Autre disparition douloureuse, celle du directeur de la photographie Larry Fong, qui laisse sa place à Simon Duggan, responsable des horreurs numériques de Gatsby le magnifique de Baz Lhurmann. 300 : la naissance d’un empire n’est pas non plus une horreur visuelle, d’autant plus que l’exploitation du film en 3D atténue les effets d’incrustation les moins réussis. Seulement, le film est bridé dans cette volonté d’imiter le travail artistique effectué sur 300 sans jamais parvenir à l’égaler. La lumière orageuse spécifique du premier volet revient avec moins d’éclat, les confrontations au ralenti et le bestiaire sont moins impressionants et même Sullivan Stapleton s’inscrit dans cette lignée d’un 300 au rabais, leader bien moins charismatique que Gérard Butler en Léonidas. Certes, Eva Green compose une méchante charismatique et certains seconds rôles comme Calisto (Jack O’Connell) donnent de la vigueur à ce cinéma très artificiel qui a perdu de son essence, cette saveur jouissive et régressive.
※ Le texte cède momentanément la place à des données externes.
-- ==== Sys2Proof/Machine/LoadPrint.lean ====
section
/-! DEFINITION. LDI and PRN (41_ldi_prn.md R160, R161). -/

namespace Sys2Proof.Machine

/-- The rule of LDI (R160). -/
def ruleLdi (r imm : Byte) (s : State) : RuleResult := do
  let i ← checkReg r
  .ok (s.setReg i imm, false)

/-- LDI: load immediate (R160). -/
def execLdi (r imm : Byte) (s : State) : Host.Outcome State Fault Refusal :=
  finish .ldi s (ruleLdi r imm s)

/-- The rule of PRN (R161). -/
def rulePrn (r : Byte) (s : State) : RuleResult := do
  let i ← checkReg r
  .ok (s.emit (s.reg i), false)

/-- PRN: print register (R161). -/
def execPrn (r : Byte) (s : State) : Host.Outcome State Fault Refusal :=
  finish .prn s (rulePrn r s)

end Sys2Proof.Machine
end

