/-- Everything a step can do (R130). -/
theorem step_cases {s t : State} (h : step s = .next t) :
    t = s.hostLoad.applyReset ∨ (s.run = .reset ∧ t = s.hostLoad.release) ∨ (s.run = .running ∧ runCycle s = .next t) ∨
      (s.Ended ∧ t = s.clearPort) := by
  unfold step at h
  split at h
  · cases h
    exact .inl rfl
  split at h
  next hrun => cases h; exact .inr (.inl ⟨hrun, rfl⟩)
  next hrun => exact .inr (.inr (.inl ⟨hrun, h⟩))
  next hrun => cases h; exact .inr (.inr (.inr ⟨.inl hrun, rfl⟩))
  next hrun => cases h; exact .inr (.inr (.inr ⟨.inr hrun, rfl⟩))

end Machine
end Sys2Proof
end

section
/-! The statements about a step: the configuration, the output events, the status outputs. -/

namespace Sys2Proof.Machine

/-- The load port changes memory alone (R80). -/
theorem State.hostLoad_eq (s : State) : s.hostLoad = { s with mem := s.hostLoad.mem } := by
  rcases s.hostLoad_cases with ⟨-, -, h⟩ | ⟨-, h⟩ <;> rw [h]

theorem State.hostLoad_cfg_pins (s : State) : s.hostLoad.cfg = s.cfg ∧ s.hostLoad.pins = s.pins := by
  rw [s.hostLoad_eq]
  exact ⟨rfl, rfl⟩

theorem runCycle_cfg_pins {s t : State} (h : runCycle s = .next t) : t.cfg = s.cfg ∧ t.pins = s.pins := by
  rcases runCycle_cases h with ⟨e, -, rfl⟩ | ⟨i, -, hi⟩
  · obtain ⟨op, r, hop⟩ := fetchFault_eq_faultEntry e s.clearPort
    rw [hop]
    exact ⟨rfl, rfl⟩
  · rcases exec_cases hi with hc | ⟨r, -, rfl⟩
    · exact hc.pins_cfg.symm
    · exact ⟨rfl, rfl⟩

/-- Settles O47, row by row of the run-state table. -/
theorem configurationIsConstant : Obligations.ConfigurationIsConstant := by
  intro s t h
  rcases step_cases h with rfl | ⟨-, rfl⟩ | ⟨-, hcycle⟩ | ⟨-, rfl⟩
  · exact s.hostLoad_cfg_pins
  · exact s.hostLoad_cfg_pins
  · exact runCycle_cfg_pins hcycle
  · exact ⟨rfl, rfl⟩

/-- Everything a cycle can emit: nothing, or the register of the PRN it decoded (R46, R247). -/
theorem runCycle_output_cases {s t : State} (h : runCycle s = .next t) :
    (t.output = s.output ∧ t.outPort = none) ∨
      ∃ (r : Byte) (hr : r.toNat < 8), decodeWith (fetchByte s) = .ok (.prn r) ∧
        t = (s.emit (s.reg ⟨r.toNat, hr⟩)).advance 1 := by
  rcases runCycle_cases h with ⟨e, -, rfl⟩ | ⟨i, hdec, hi⟩
  · obtain ⟨op, r, hop⟩ := fetchFault_eq_faultEntry e s.clearPort
    rw [hop]
    exact .inl ⟨rfl, rfl⟩
  · rcases exec_cases hi with hc | ⟨r, -, rfl⟩
    · rcases hc.output_cases with hout | ⟨r, hr, rfl, ht⟩
      · exact .inl hout
      · exact .inr ⟨r, hr, hdec, ht⟩
    · exact .inl ⟨rfl, rfl⟩

/-- A cycle that decodes a PRN of a register that exists (R161). -/
theorem runCycle_prn {s : State} {r : Byte} (hr : r.toNat < 8) (hdec : decodeWith (fetchByte s) = .ok (.prn r)) :
    runCycle s = .next ((s.emit (s.reg ⟨r.toNat, hr⟩)).advance 1) := by
  rw [runCycle, hdec]
  exact (Completes.prn r s.clearPort hr).exec_eq

/-- Settles O48: a step in RUNNING is one cycle, and decoding the bytes at `pc` is the cycle's fetch. -/
theorem oneOutputEventPerPrn : Obligations.OneOutputEventPerPrn := by
  constructor
  · intro s t hrun hrst h
    rw [step_running hrun hrst] at h
    rcases runCycle_output_cases h with hnone | ⟨r, hr, hdec, rfl⟩
    · exact .inl hnone
    · obtain ⟨rest, hrest⟩ := (decode_bytesAtPc s (.prn r)).mpr hdec
      exact .inr ⟨r, rest, hr, hrest, rfl, rfl⟩
  · intro s r rest hr hrun hrst hrest
    rw [step_running hrun hrst]
    exact ⟨_, runCycle_prn hr ((decode_bytesAtPc s (.prn r)).mp ⟨rest, hrest⟩), rfl, rfl⟩

/-! ### The status outputs -/

/-- No two run states share a code (R40). -/
theorem RunState.code_inj {a b : RunState} : a.code = b.code ↔ a = b := by
  cases a <;> cases b <;> decide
Malgré quelques moments de bravoure, le film de Noam Murro tient du coup d’épée dans l’eau, exploitation d’un succès inattendu et qui pourrait voir naître d’autres suites encore un peu plus fades, moins couillues et foncièrement un peu plus inutiles.

2 étoiles
300 : la naissance d’un emire, un film de Noam Murro, en salles depuis le 5 mars 2014.

 

Si les négociations avec l’ennemi sont bannies de 300 : la naissance d’un empire, elles sont au cœur du nouveau film de Volker Schlöndorff, adaptation de la pièce Diplomatie de Cyril Gély. L’action se déroule dans la nuit du 24 au 25 août 1944 dans une chambre de l’hôtel Meurice où le consul suédois Raoul Nordling (André Dussollier) va tenter de convaincre le Général Dietrich Von Choltitz (Niels Arestrup) de ne pas détruire Paris comme lui a ordonné Hitler. Presque un huis clos complet, le film de Schlöndorff permet à Dussollier et Arestrup de développer un jeu passionnant où tout est question d’arrondir les angles avant de trouver un terrain d’entente et d’avancer ses arguments en fin stratège.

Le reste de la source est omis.